- _RECORD EXTRACTS_:
::::::
-- ==== Sys2Proof/Laws/Reader.lean ====
section
/-! SUPPORT. One lemma per operation of the bit reader that says everything it can do: how it ends and what it leaves
unchanged (`…_ends`), and what it answers on the bits the stream delivers (`…_bits`). -/

namespace Sys2Proof.Machine

/-! ## What a fault of the scan phase is (R220) -/

/-- The faults reading entropy bits can raise. -/
def FaultInfo.ofBits : FaultInfo → Bool
  | .unexpectedEndOfStream _ | .invalidByteStuffing _ _ => true
  | _ => false

/-- The faults decoding a block can raise. -/
def FaultInfo.ofBlock : FaultInfo → Bool
  | .unexpectedEndOfStream _ | .invalidByteStuffing _ _ | .huffmanDecodeOverflow _ _ | .categoryOutOfRange _ _
  | .blockOverrun _ _ => true
  | _ => false

theorem FaultInfo.ofBits_ofBlock {f : FaultInfo} (h : f.ofBits = true) : f.ofBlock = true := by
  cases f <;> simp_all [FaultInfo.ofBits, FaultInfo.ofBlock]

/-! ## Frames -/

/-- The cursor did not move back, and stayed in the stream if it was there. -/
def State.Forward (s t : State) : Prop := s.pos ≤ t.pos ∧ (s.pos ≤ s.len → t.pos ≤ s.len)

/-- From `s` to `t` only the bit reader moved. -/
structure State.Read (s t : State) : Prop where
  forward : s.Forward t
  frame : t = { s with pos := t.pos, bitOff := t.bitOff, cur := t.cur }

/-- From `s` to `t` only the bit reader and the code accumulator moved. -/
structure State.ReadAcc (s t : State) : Prop where
  forward : s.Forward t
  frame : t = { s with pos := t.pos, bitOff := t.bitOff, cur := t.cur, acc := t.acc, accLen := t.accLen }

theorem State.Forward.refl (s : State) : s.Forward s := ⟨Nat.le_refl _, id⟩
theorem State.Read.refl (s : State) : s.Read s := ⟨.refl s, rfl⟩
theorem State.ReadAcc.refl (s : State) : s.ReadAcc s := ⟨.refl s, rfl⟩

theorem State.Forward.trans {s t u : State} (h : s.Forward t) (hl : t.len = s.len) (h' : t.Forward u) :
    s.Forward u :=
  ⟨Nat.le_trans h.1 h'.1, fun hs => hl ▸ h'.2 (hl ▸ h.2 hs)⟩

theorem State.Read.len {s t : State} (h : s.Read t) : t.len = s.len := by rw [h.frame]
theorem State.Read.byteAt {s t : State} (h : s.Read t) (a : Nat) : t.byteAt a = s.byteAt a := by
  rw [h.frame]; rfl
theorem State.Read.mode {s t : State} (h : s.Read t) : t.mode = s.mode := by rw [h.frame]
theorem State.ReadAcc.len {s t : State} (h : s.ReadAcc t) : t.len = s.len := by rw [h.frame]
theorem State.ReadAcc.byteAt {s t : State} (h : s.ReadAcc t) (a : Nat) : t.byteAt a = s.byteAt a := by
  rw [h.frame]; rfl
theorem State.ReadAcc.mode {s t : State} (h : s.ReadAcc t) : t.mode = s.mode := by rw [h.frame]

theorem State.Read.trans {s t u : State} (h : s.Read t) (h' : t.Read u) : s.Read u :=
  ⟨h.forward.trans h.len h'.forward, by rw [h'.frame, h.frame]⟩

theorem State.ReadAcc.trans {s t u : State} (h : s.ReadAcc t) (h' : t.ReadAcc u) : s.ReadAcc u :=
  ⟨h.forward.trans h.len h'.forward, by rw [h'.frame, h.frame]⟩

theorem State.Read.acc {s t : State} (h : s.Read t) : s.ReadAcc t := ⟨h.forward, by rw [h.frame]⟩

theorem State.readAcc_setAcc (s : State) (v : BitVec 16) (l : BitVec 5) : s.ReadAcc (s.setAcc v l) :=
  ⟨.refl s, rfl⟩

/-- A fault `f` with `p f` was raised in a state that `R` leads to from `s`. -/
def Raised (R : State → State → Prop) (p : FaultInfo → Bool) (s t : State) : Prop :=
  ∃ u f, R s u ∧ p f = true ∧ t = u.raise f

theorem Raised.imp {R R' : State → State → Prop} {p p' : FaultInfo → Bool} {s s' t : State} (h : Raised R p s t)
    (hR : ∀ u, R s u → R' s' u) (hp : ∀ f, p f = true → p' f = true) : Raised R' p' s' t :=
  let ⟨u, f, h1, h2, h3⟩ := h
  ⟨u, f, hR u h1, hp f h2, h3⟩

theorem State.read_setPos {s : State} {n : Nat} (h : s.pos ≤ n) (h' : s.pos ≤ s.len → n ≤ s.len) :
    s.Read (s.setPos n) := ⟨⟨h, h'⟩, rfl⟩

/-! ## How the reader's operations end -/

theorem rd8_ends (s : State) :
    (rd8 s).Ends (fun b t => b = s.byteAt s.pos ∧ s.pos < s.len ∧ t = s.setPos (s.pos + 1))
      fun t => t = s.raise (.unexpectedEndOfStream s.pos) ∧ s.len ≤ s.pos := by
  rcases Nat.lt_or_ge s.pos s.len with h | h
  · simp [rd8_ok h, h]
  · simp [rd8_end h, h]

theorem fetchByte_ends (s : State) :
    (fetchByte s).Ends (fun _ t => s.Read t ∧ t.bitOff = s.bitOff) (Raised State.Read FaultInfo.ofBits s) := by
  refine ((rd8_ends s).imp (fun _ _ h => h) ?_).bind ?_
  · rintro t ⟨rfl, -⟩
    exact ⟨s, _, .refl s, rfl, rfl⟩
  rintro b t ⟨rfl, hlt, rfl⟩
  have h1 : s.Read (s.setPos (s.pos + 1)) := State.read_setPos (by omega) (by omega)
  split
  · refine ((rd8_ends _).imp (fun _ _ h => h) ?_).bind ?_
    · rintro t ⟨rfl, -⟩
      exact ⟨_, _, h1, rfl, rfl⟩
    rintro z t ⟨rfl, hlt', rfl⟩
    simp only [State.setPos_pos, State.setPos_len] at hlt'
    have h2 : s.Read (s.setPos (s.pos + 1 + 1)) := State.read_setPos (by omega) (by omega)
    split
    · exact ⟨⟨h2.forward, rfl⟩, rfl⟩
    · exact ⟨_, _, h2, rfl, rfl⟩
  · exact ⟨⟨h1.forward, rfl⟩, rfl⟩

theorem nextBit_ends (s : State) :
    (nextBit s).Ends (fun _ t => s.Read t) (Raised State.Read FaultInfo.ofBits s) := by
  rw [nextBit]
  split
  · exact (fetchByte_ends s).bind fun _ t h => ⟨h.1.forward, by rw [h.1.frame]; rfl⟩
  · exact ⟨.refl s, rfl⟩

theorem readBits_ends (n u : Nat) (s : State) :
    (readBits n u s).Ends (fun _ t => s.Read t) (Raised State.Read FaultInfo.ofBits s) := by
  induction n generalizing u s with
  | zero => exact State.Read.refl s
  | succ n ih =>
    refine (nextBit_ends s).bind fun b t h => (ih _ t).imp (fun _ v h' => h.trans h') ?_
    exact fun v hv => hv.imp (fun _ => h.trans) fun _ => id

theorem readMagnitude_ends (n : Nat) (s : State) :
    (readMagnitude n s).Ends (fun _ t => s.Read t) (Raised State.Read FaultInfo.ofBits s) :=
  (readBits_ends n 0 s).bind fun _ _ h => h

theorem readCodeLoop_ends (tb : HuffTable) (n : Nat) (s : State) :
    (readCodeLoop tb n s).Ends (fun _ t => s.ReadAcc t) (Raised State.ReadAcc FaultInfo.ofBlock s) := by
  induction n generalizing s with
  | zero => exact ⟨s, _, .refl s, rfl, rfl⟩
  | succ n ih =>
    refine ((nextBit_ends s).imp (fun _ _ h => h) ?_).bind ?_
    · exact fun t h => h.imp (fun _ => State.Read.acc) fun _ => FaultInfo.ofBits_ofBlock
    · intro b t h
      have h1 := h.acc.trans (t.readAcc_setAcc (BitVec.ofNat 16 (2 * t.acc.toNat + bitVal b)) (t.accLen + 1))
      dsimp only
      split
      · exact h1
      · exact (ih _).imp (fun _ _ h' => h1.trans h') fun v hv => hv.imp (fun _ => h1.trans) fun _ => id

theorem readCode_ends (tb : HuffTable) (s : State) :
    (readCode tb s).Ends (fun _ t => s.ReadAcc t) (Raised State.ReadAcc FaultInfo.ofBlock s) := by
  have h1 := s.readAcc_setAcc 0 0
  exact (readCodeLoop_ends tb _ _).imp (fun _ _ h => h1.trans h) fun v hv => hv.imp (fun _ => h1.trans) fun _ => id

/-! ## The bits the stream delivers -/

theorem nextBits_succ {n : Nat} {s u : State} {bs : List Bool} (h : s.nextBits (n + 1) = some (bs, u)) :
    ∃ b t bs', nextBit s = .ok b t ∧ t.nextBits n = some (bs', u) ∧ bs = b :: bs' := by
  rw [State.nextBits] at h
  split at h
  · rename_i b t e
    split at h
    · rename_i bs' v e'
      cases h
      exact ⟨b, t, bs', e, e', rfl⟩
    · cases h
  · cases h
  · cases h

theorem nextBits_cons {n : Nat} {s t u : State} {b : Bool} {bs : List Bool} (h : nextBit s = .ok b t)
    (h' : t.nextBits n = some (bs, u)) : s.nextBits (n + 1) = some (b :: bs, u) := by
  simp [State.nextBits, h, h']

theorem nextBits_length {n : Nat} {s u : State} {bs : List Bool} (h : s.nextBits n = some (bs, u)) :
    bs.length = n := by
  induction n generalizing s bs with
  | zero => simp [State.nextBits] at h; simp [← h.1]
  | succ n ih =>
    obtain ⟨b, t, bs', -, h2, rfl⟩ := nextBits_succ h
    simp [ih h2]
::::::
- _WHAT IS NEEDED_: Looking at the records above, tally the lines holding "where" and reply with that number only.

- _EXERCISE OUTPUT_: 2